To start a shared daemon as root:
ssh node1 "serv_p4 -o -p 1235 -l /nfs/mpilogs/node1.log"
ssh node2 "serv_p4 -o -p 1235 -l /nfs/mpilogs/node2.log"
# rc script on each node to start up would be good, 
# but centralized script in above form to start/kill would also be useful.
# Alternatively, Schrodinger mpich utility can start serv_p4 correctly
# (without the problem of chp4_sers which results in non-sharable deamons).


For a per-user process, can start/monitor MPICH as:

tools (scripts) in $MPI_HOME/sbin/
chp4_servs -port=4644           # script to start serv_p4 on all nodes, DOESN'T obey  MPI_P4SSPORT (def to 1234)
                                # at some point in the past also used port 1235
chp4_servs -hosts=filename      # use filename to get list of hosts to start serv_p4 (def to machines.LINUX)
chp4_servs -hunt                # list all serv_p4 process on all mpi nodes (on all ports)

chkserv -port 4644              # see which node don't have mpi daemon running
                                # DOESN'T obey  MPI_P4SSPORT (def to 1234)
                                # no output = all good.
                                # (parallel jaguar will trigger it to start anyway)

NOTE: schrodinger has mpich utility to monitor MPICH status also.

Testing MPICH


$MPI_HOME/sbin/tstmachines -v
	# see if daemons are fine.

cat $HOME/.server_apps
	exact path to each binary, should be populated automatically.


cd $MPI_HOME/examples
mpirun -np 16 cpi
	# run pi calculation test on 16 procs.
        # doesn't really start a serv_p4 process, so can't use to test sharing daemon b/w users.

Per-User Environment

(There is no need for this unless the shared root daemon process don't work)
MPICH allows a per-user instance of MPICH daemon rings instead of depending on a shared daemon run by root.
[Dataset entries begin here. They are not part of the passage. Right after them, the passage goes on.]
-- ==== Sys2Proof/Machine/LocalMem.lean ====
section
/-! DEFINITION. Scratchpad loads and stores, the transposing load, the cluster window and atomics at block scope
(R120 to R127), and the requests that leave a core (R124, R125, R298). -/

namespace Sys2Proof.Machine

/-- The words of an access of n bytes at ea in a warp's block. -/
def Bx.words (b : Bx) (w ea n : Nat) : List Nat := wordsOf (b.m.poolAt b.x.core w ea) n

/-- The pass, counted from 0, in which an access to some words of the pool reaches one of them: the distinct words of one
bank in the order in which the lanes name them (R39). (log 78, DESIGN CHOICE) -/
def passOf (words : List Nat) (x : Nat) : Nat := (words.eraseDups.filter fun y => y % 96 == x % 96).idxOf x

/-- The same where every lane counts by itself: after the words that earlier lanes name in the bank (R127). -/
def passAfter (earlier : List Nat) (x : Nat) : Nat := (earlier.filter fun y => y % 96 == x % 96).length

/-- A local scratchpad access by each active thread (R39, R121, R122): threads whose check fails fault, the others access
their runs of bytes, each told by how much its result lands late and in which pass it reaches a word; then the port has taken
the passes. `each` says whether every lane counts as a pass of its own (R127). A thread whose own write to the bytes, of an
earlier bundle, is not performed yet holds the bundle (R30, R296). (log 77, DESIGN CHOICE) -/
def scratchAccess (wl each : Bool) (h : Hdr) (s : State) (check : Bx → Nat → Nat → Option Nat)
    (runs : Bx → Nat → Nat → List (Nat × Nat)) (go : Nat → Nat → Nat → (Nat → Nat) → Bx → Bx) : Out :=
  slotStep s fun b0 =>
    let ps := b0.x.active wl h
    let ok := ps.filter fun p => (check b0 p.1 p.2).isNone
    let b := ps.foldl (fun b p => match check b0 p.1 p.2 with
      | some cause => b.fault wl p.1 p.2 cause 0
      | none => b) b0
    if ok.isEmpty then b
    else if ok.any fun p => (runs b0 p.1 p.2).any fun r =>
        b0.x.before.mustWait b0.x.core p.1 p.2 (b0.m.poolAt b0.x.core p.1 r.1) r.2 then
      { b with x := { b.x with hold := true } }
    else
      let wordsAt := fun (p : Nat × Nat) => (runs b0 p.1 p.2).flatMap fun r => b0.words p.1 r.1 r.2
      let ws := ok.flatMap wordsAt
      let n := if each then passesEach ws else passesOf ws
      let pass := fun (earlier : List Nat) (x : Nat) => b0.x.passes + (if each then passAfter earlier x else passOf ws x)
      let r := ok.foldl (fun r p => (r.1 ++ wordsAt p, go p.1 p.2 (b0.x.passes + n - 1) (pass r.1) r.2)) ([], b)
      r.2.addPasses n

/-- The check of a naturally aligned access of n bytes (R121). -/
def Bx.check (b : Bx) (w ea n : Nat) : Option Nat := accessFault ea n n (b.m.scratchOf b.x.core w)

/-- The parts of n bytes at ea that lie in one word each: offset from ea, length. -/
def wordParts (ea n : Nat) : List (Nat × Nat) :=
  (List.range ((ea % 8 + n + 7) / 8)).map fun i =>
    let lo := max ea (ea / 8 * 8 + 8 * i)
    (lo - ea, min (ea + n) (ea / 8 * 8 + 8 * i + 8) - lo)

/-- n bytes at ea stored, each word in its pass (R39, R122). -/
def Bx.storeRun (b : Bx) (w ea n val : Nat) (pass : Nat → Nat) : Bx :=
  (wordParts ea n).foldl (fun b q =>
    let a := b.m.poolAt b.x.core w (ea + q.1)
    let bs := leBytes q.2 (val / 2 ^ (8 * q.1))
    if pass (a / 8) = 0 then b.on fun m => m.threadWrite b.x.core a bs else b.later w (pass (a / 8)) a (.store bs)) b

/-- What a load has read in its issue cycle of words that later passes reach is read again in those passes: n bytes at ea,
as an element of type ty below 32 bits, or four bytes to a register. -/
def Bx.rereads (b : Bx) (w l d ea n ty : Nat) (pass : Nat → Nat) : Bx :=
  let one := fun (b : Bx) (ea n ty d : Nat) =>
    let a := b.m.poolAt b.x.core w ea
    if pass (a / 8) = 0 then b else b.later w (pass (a / 8)) a (.load n ty (.v w l d) 0 32)
  if n < 4 then one b ea n ty d else (List.range (n / 4)).foldl (fun b i => one b (ea + 4 * i) 4 6 (d + i)) b

/-- `vld` (R121). -/
def execVld (h : Hdr) (f : FmtM) (s : State) : Out :=
  let n := elemBytes f
  scratchAccess f.bk false h s (fun b w l => b.check w (b.x.ea f w l) n) (fun b w l => [(b.x.ea f w l, n)])
    fun w l extra pass b =>
      (b.putRun w l f.d.toNat (loadVal (elemTy f) (b.m.sreadOf b.x.core w [l] (b.x.ea f w l) n)) 10 extra
        (elemRegs f)).rereads w l f.d.toNat (b.x.ea f w l) n (elemTy f) pass

/-- `vst` (R121). -/
def execVst (h : Hdr) (f : FmtM) (s : State) : Out :=
  let n := elemBytes f
  scratchAccess f.bk false h s (fun b w l => b.check w (b.x.ea f w l) n) (fun b w l => [(b.x.ea f w l, n)])
    fun w l _ pass b => b.storeRun w (b.x.ea f w l) n (b.x.vrun w l f.d.toNat (elemRegs f)) pass

/-- A cluster address resolved for n bytes (R124): the target core of the module, block and offset, or the cause.
(log 94, DESIGN CHOICE) -/
def Mod.clusterAt (m : Mod) (c w ea n : Nat) : Except Nat (Nat × Nat × Nat) :=
  let off := ea % 2 ^ 21
  if bitsOf ea 21 11 ≠ 0 ∨ bitsOf ea 39 1 ≠ 0 ∨ bitsOf ea 44 20 ≠ 0 ∨ m.scratchOf c w < off + n then .error 0x08
  else
    let t := c / 128 * 128 + bitsOf ea 32 7
    match (m.core t).blockIn? (bitsOf ea 40 4), m.blockOf c w with
    | some b, some own => if b.launch = own.launch then .ok (t, b.uid, off) else .error 0x09
    | _, _ => .error 0x09

/-- The alignment and cluster checks of an access of n bytes (R121, R124, R125). -/
def Mod.clusterCheck (m : Mod) (c w ea n : Nat) : Option Nat :=
  if ea % n ≠ 0 then some 0x07
  else match m.clusterAt c w ea n with
    | .error cause => some cause
    | .ok _ => none

/-- A request leaves the core: it takes a number, and is performed later. -/
def Mod.request (m : Mod) (c w l : Nat) (place : Place) (what : ReqOp) (d : Nat) (deps : List Nat) (readyAt : Nat)
    (acq : Bool := false) : Mod :=
  { m with next := m.next + 1, reqs := m.reqs ++
    [{ id := m.next, core := c, warp := w, lane := l, launch := ((m.blockOf c w).map (·.launch)).getD 0,
       place := place, what := what, d := d, deps := deps,
       seen := ((m.thread? c w l).map (·.seen)).getD 0, at_ := m.clock, readyAt := readyAt, gen := m.gen, acq := acq }] }

/-- Registers of one thread pending until a request's result lands (R38). -/
def Mod.putPending (m : Mod) (c w l d n id : Nat) (kind : LandKind) : Mod :=
  m.onCore c fun k => { k with flights := k.flights ++ (List.range n).map fun i =>
    { id := id, dest := .v w l (d + i), val := 0, land := none, kind := kind, lanes := [l] } }

/-- `vst.cw`: a store through the cluster window, into the outbound buffer (R125, R298). -/
def execVstCw (h : Hdr) (f : FmtM) (s : State) : Out :=
  let n := elemBytes f
  perThread f.bk h s fun w l b =>
    let ea := b.x.ea f w l
    if ea % n ≠ 0 then b.fault f.bk w l 0x07 0
    else match b.m.clusterAt b.x.core w ea n with
      | .error cause => b.fault f.bk w l cause 0
      | .ok (t, blk, off) => b.on fun m => m.request b.x.core w l (.cluster t blk off)
          (.store (leBytes n (b.x.vrun w l f.d.toNat (elemRegs f)))) 0 [] m.clock

/-- `vldc`: a deferred load from a cluster address, 20 c at the least (R125). -/
def execVldc (h : Hdr) (f : FmtM) (s : State) : Out :=
  let n := elemBytes f
  perThread f.bk h s fun w l b =>
    let ea := b.x.ea f w l
    if ea % n ≠ 0 then b.fault f.bk w l 0x07 0
    else match b.m.clusterAt b.x.core w ea n with
      | .error cause => b.fault f.bk w l cause 0
      | .ok (t, blk, off) => b.on fun m =>
          (m.putPending b.x.core w l f.d.toNat (elemRegs f) m.next .onModule).request b.x.core w l
            (.cluster t blk off) (.load (tyOf (elemTy f)) (elemCount (f.aux.toNat / 16 % 4))) f.d.toNat [] (m.clock + 20)

/-- The four element addresses of `vldt` for a relative lane; they wrap as ea does (R24, R123).
(log 79, DESIGN CHOICE) -/
def vldtAddrs (ea stride bytes i : Nat) : List Nat :=
  (List.range 4).map fun r => (ea + r * stride + i * bytes) % 2 ^ 64

/-- `vldt`: a 4 × W sub-matrix delivered by columns, 12 c (R123). -/
def execVldt (h : Hdr) (f : FmtM) (s : State) : Out :=
  let n := tyWidth (f.aux.toNat % 16) / 8
  let stride := f.aux.toNat / 16
  let addrs := fun (b : Bx) w l =>
    vldtAddrs (b.x.ea f w l) stride n (relLane (b.x.before.widthOf b.x.core w) l)
  scratchAccess true false h s
    (fun b w l => (addrs b w l).findSome? fun a => b.check w a n)
    (fun b w l => (addrs b w l).map fun a => (a, n))
    fun w l extra pass b =>
      let raw := (addrs b w l).foldr (fun a r => b.m.sreadOf b.x.core w [l] a n + 2 ^ (8 * n) * r) 0
      let b := b.putRun w l f.d.toNat raw 12 extra n
      (addrs b w l).zipIdx.foldl (fun b q =>
        let a := b.m.poolAt b.x.core w q.1
        let d := f.d.toNat + n * q.2 / 4
        if pass (a / 8) = 0 then b
        else if n = 8 then
          (b.later w (pass (a / 8)) a (.load 4 6 (.v w l d) 0 32)).later w (pass (a / 8)) (a + 4) (.load 4 6 (.v w l (d + 1)) 0 32)
        else b.later w (pass (a / 8)) a (.load n 7 (.v w l d) (8 * (n * q.2 % 4)) (8 * n))) b

/-- The atomic operation of a code (R126). -/
def atomOpOf (n : Nat) : AtomOp :=
  match n with
  | 0 => .add | 1 => .min | 2 => .max | 3 => .and | 4 => .or | 5 => .xor | 6 => .exch | _ => .cas

/-- The operand and the comparand of an atomic whose data registers begin at d, of n bytes each: `cas` compares with
the first and stores the second (R126). -/
def Issue.atomArgs (x : Issue) (w l d : Nat) (op : AtomOp) (n : Nat) : Nat × Nat :=
  let k := n / 4
  if op = .cas then (x.vrun w l (d + k) k, x.vrun w l d k) else (x.vrun w l d k, 0)

/-- One lane's atomic of n bytes on the scratchpad of its block, in its pass (R126, R127); `ret` returns the old value to the
registers from d on. -/
def Bx.atomHere (b : Bx) (w l ea d : Nat) (op : AtomOp) (t n : Nat) (ret : Bool) (extra : Nat) (pass : Nat → Nat) : Bx :=
  let a := b.x.atomArgs w l d op n
  let at_ := b.m.poolAt b.x.core w ea
  let old := b.m.sreadOf b.x.core w [l] ea n
  let p := pass (at_ / 8)
  let b := if p = 0 then b.on fun m => m.swriteOf b.x.core w ea n (atomNew op t old a.1 a.2)
    else b.later w p at_ (.atom op t n a.1 a.2 (if ret then some (w, l, d) else none))
  if ret then b.putRun w l d old 10 extra (n / 4) else b

/-- `vatom` (R126, R127). -/
def execVatom (h : Hdr) (f : FmtM) (s : State) : Out :=
  let t := tyOfMinor f.minor
  let n := tyWidth t / 8
  let op := atomOpOf (hiOfMinor f.minor)
  scratchAccess f.bk true h s (fun b w l => b.check w (b.x.ea f w l) n) (fun b w l => [(b.x.ea f w l, n)])
    fun w l extra pass b => b.atomHere w l (b.x.ea f w l) f.d.toNat op t n (f.aux == 1) extra pass

end Sys2Proof.Machine
end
This has been tested to work with Parallel Jaguar. To use this, add an environment defining the port you want to use with your set of MPI daemon ring. Your 4 digit phone extension would be a good number to use. It maybe best to add it to your $HOME/.cshrc, like this:

  setenv MPI_P4SSPORT     4644                    #change number to a unique port for yourself

After this, parallel jaguar (or mpirun) jobs should work. If there are problem, check that you have sourced /protos/package/skels/local.cshrc.linux.apps and these variables are defined:

  setenv MPI_HOME /protos/package/linux/mpich	
  setenv PATH "${PATH}:${MPI_HOME}/bin"	
  setenv MPI_USEP4SSPORT yes
  setenv P4_RSHCOMMAND ssh	
  setenv SCHRODINGER_MPI_START yes                  # Parallel Jaguar to start its own MPICH serv_p4 on user defined port

After these setup, can run parallel jaguar job like:
$SCHRODINGER/jaguar run -HOST "vic1 vic2 vic3 vic4" -PROCS 4 piperidine

OpenMPI

mpirun hostname
mpirun -H n0301,n0302 hostname
mpirun --hostfile myHostfile hostname

Example mpi host file

Example mpi host file with cpu info

n0000 slots=16
n0001 slots=16
n0002 slots=16
n0003 slots=16

If FQDN is needed, eg have multiple "domain"/cluster, use this setting:

export OMPI_MCA_orte_keep_fqdn_hostnames=t

ref:

https://docs.oracle.com/cd/E19708-01/821-1319-10/mca-params.html

https://www.open-mpi.org/faq/?category=running

PVM

Ref: http://www.csm.ornl.gov/pvm/

source pvm.env # get PVM_ROOT, etc
pvm # starts monitor, starting pvmd* daemon if needed.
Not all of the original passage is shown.